Sunfeast Marie Light’s latest campaign pivots around a simple behavioural insight: even shared downtime is increasingly dominated by screens. Through its “divorce your phones” messaging, the ITC-owned biscuit brand is attempting to reposition tea-time as a space for interpersonal connection rather than passive scrolling. Emotional content is the key The campaign enters a crowded snacking category where functional differentiation has become harder. For legacy biscuit brands, emotional context is increasingly becoming the sharper branding tool. Instead of competing purely on taste, pricing or health cues, brands are now attaching themselves to lifestyle anxieties — in this case, digital distraction and relationship fatigue.

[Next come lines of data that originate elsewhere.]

/-- R145: a CMD write of any word while BUSY is answered SLVERR and has no effect, and the running command completes as if
the write had not happened. That the completion leaves the write's answer on the bus is the model's choice (log entry
9). -/
def Obligations.CmdWriteWhileBusy : Prop :=
  ∀ (s : State) (w : Word) (rest : List Event),
    s.env = .host (.write 0x00000010#32 w) :: rest → s.rstN = true → s.status.busy = true →
    step s = .next { s with env := rest, bus := some (.write .slverr) } ∧
    State.complete { s with env := rest, bus := some (.write .slverr) } =
      { (State.complete { s with env := rest }) with bus := some (.write .slverr) }

/-! ## The completion -/

/-- R146, R73: the engine's step, at its turn in the environment's events or with nothing waiting. It is enabled when
BUSY = 1: one step publishes OBUF, OUT_LEN, RESULT, DONE and BUSY together, with every byte of OBUF outside the output
UNSPEC; while BUSY = 0 nothing changes (R289). Four clauses are the model's choice: that with nothing waiting the step is
the engine's, so that a running command completes (log entry 2, the weak fairness of R320 and 93 T1), that the engine does
not move while rst_n is low (log entry 4, from R322), that UNSPEC is a fresh draw (log entry 5, 93 U3 and U4), and that the
last answer stays on the bus (log entry 9). -/
def Obligations.EngineStepCompletes : Prop :=
  ∀ (s : State) (rest : List Event), ((s.env = [] ∧ rest = []) ∨ s.env = .engine :: rest) →
    ((s.rstN = false ∨ s.status.busy = false) → step s = .next { s with env := rest }) ∧
    ((s.rstN = true ∧ s.status.busy = true) → ∃ t out,
      step s = .next t ∧
      (s.engine.phase.isEncoder = true → out = huffEncode s.input ∧ t.status.result = .ok) ∧
      (s.engine.phase.isEncoder = false →
        (huffDecode s.input = .ok out ∧ t.status.result = .ok) ∨
        (out = [] ∧ ∃ c, huffDecode s.input = .error (.containerFormat c) ∧
          t.status.result = .containerFormatError) ∨
        (out = [] ∧ ∃ c, huffDecode s.input = .error (.corrupt c) ∧ t.status.result = .corruptStream)) ∧
      t.status.busy = false ∧ t.status.done = true ∧ t.engine.phase = .idle ∧
      t.outLen = BitVec.ofNat 32 out.length ∧ (∀ j, t.obuf.get? j = out[j]?) ∧ s.obufDraw < t.obufDraw ∧
      t.params = s.params ∧ t.irqEn = s.irqEn ∧ t.inLen = s.inLen ∧ t.ibuf = s.ibuf ∧ t.ibufDraw = s.ibufDraw ∧
      t.rstN = s.rstN ∧ t.bus = s.bus ∧ t.env = rest)

/-- R142 with R146, R71, R78: whatever the host does between acceptance and completion, a COMPRESS ends with RESULT OK and
with the container of the input as it stood at acceptance. That the events wait in a list, and that no step shows a phase
inside the command, is the model's choice (log entries 2 and 8). -/
def Obligations.CompressUnderAnyHostTraffic : Prop :=
  ∀ (s : State) (es rest : List Event),
    s.Inv → s.status.busy = false → s.rstN = true → (∀ e ∈ es, e.isHost = true) →
    ∃ t, stepN (es.length + 2) (s.setEnv (.host (.write 0x00000010#32 0x00000001#32) :: (es ++ .engine :: rest))) =
        .next t ∧
      t.status = { busy := false, done := true, result := .ok } ∧
      t.outLen.toNat = (huffEncode s.input).length ∧ t.output = huffEncode s.input ∧
      (∀ j, t.outLen.toNat ≤ j → t.obuf.get? j = none) ∧
      t.inLen = s.inLen ∧ t.ibuf = s.ibuf ∧ t.engine.phase = .idle ∧ t.env = rest

/-- R143 with R146, R71, R78: whatever the host does between acceptance and completion, a DECOMPRESS ends with what Decode
makes of the input as it stood at acceptance: the bytes, or RESULT 2 or 3 and OUT_LEN 0. That the events wait in a list, and
that no step shows a phase inside the command, is the model's choice (log entries 2 and 8). -/
def Obligations.DecompressUnderAnyHostTraffic : Prop :=
  ∀ (s : State) (es rest : List Event),
    s.Inv → s.status.busy = false → s.rstN = true → (∀ e ∈ es, e.isHost = true) →
    ∃ t, stepN (es.length + 2) (s.setEnv (.host (.write 0x00000010#32 0x00000002#32) :: (es ++ .engine :: rest))) =
        .next t ∧
      t.status.busy = false ∧ t.status.done = true ∧
      (∀ out, huffDecode s.input = .ok out →
        t.status.result = .ok ∧ t.outLen.toNat = out.length ∧ t.output = out) ∧
      (∀ c, huffDecode s.input = .error (.containerFormat c) →
        t.status.result = .containerFormatError ∧ t.outLen = 0) ∧
      (∀ c, huffDecode s.input = .error (.corrupt c) → t.status.result = .corruptStream ∧ t.outLen = 0) ∧
      (∀ j, t.outLen.toNat ≤ j → t.obuf.get? j = none) ∧
      t.inLen = s.inLen ∧ t.ibuf = s.ibuf ∧ t.engine.phase = .idle ∧ t.env = rest

/-- R275: what an error of Decode does. That UNSPEC is a fresh draw is the model's form of it (log entry 5, 93 U4). -/
def Obligations.ErrorEndsTheCommand : Prop :=
  ∀ (s : State) (e : DecodeFault),
    s.rstN = true → s.status.busy = true → s.engine.phase = .decParse → huffDecode s.input = .error e →
    s.engineTurn.outLen = 0 ∧ s.engineTurn.status.done = true ∧ s.engineTurn.status.busy = false ∧
    s.engineTurn.engine.phase = .idle ∧ (∀ j, s.engineTurn.obuf.get? j = none) ∧
    s.obufDraw < s.engineTurn.obufDraw ∧
    (∀ c, e = .containerFormat c → s.engineTurn.status.word = 0x00000022#32) ∧
    (∀ c, e = .corrupt c → s.engineTurn.status.word = 0x00000032#32) ∧
    s.engineTurn.inLen = s.inLen ∧ s.engineTurn.irqEn = s.irqEn ∧ s.engineTurn.ibuf = s.ibuf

Attention Economy Becomes Advertising Territory The larger advertising signal is notable. Indian FMCG marketers are increasingly building campaigns around attention fragmentation, screen fatigue and digital overload. Categories traditionally associated with routine consumption — biscuits, tea, packaged foods — are now borrowing from wellness and culture narratives to create relevance. For agencies, this reflects a broader shift from product-led storytelling to behaviour-led positioning. The creative route also fits platform realities: short-form video ecosystems reward instantly relatable social tensions more than traditional feature advertising.
The Strategic Read Importantly, the campaign is designed for conversation-first distribution. The “phone divorce” framing is meme-compatible, creator-friendly and easy to localise across digital platforms without requiring high production complexity. Tea-time advertising in India has historically sold togetherness. What has changed is the perceived threat. Our insight Earlier campaigns competed against busy schedules. Today, they are competing against the smartphone in consumers’ hands.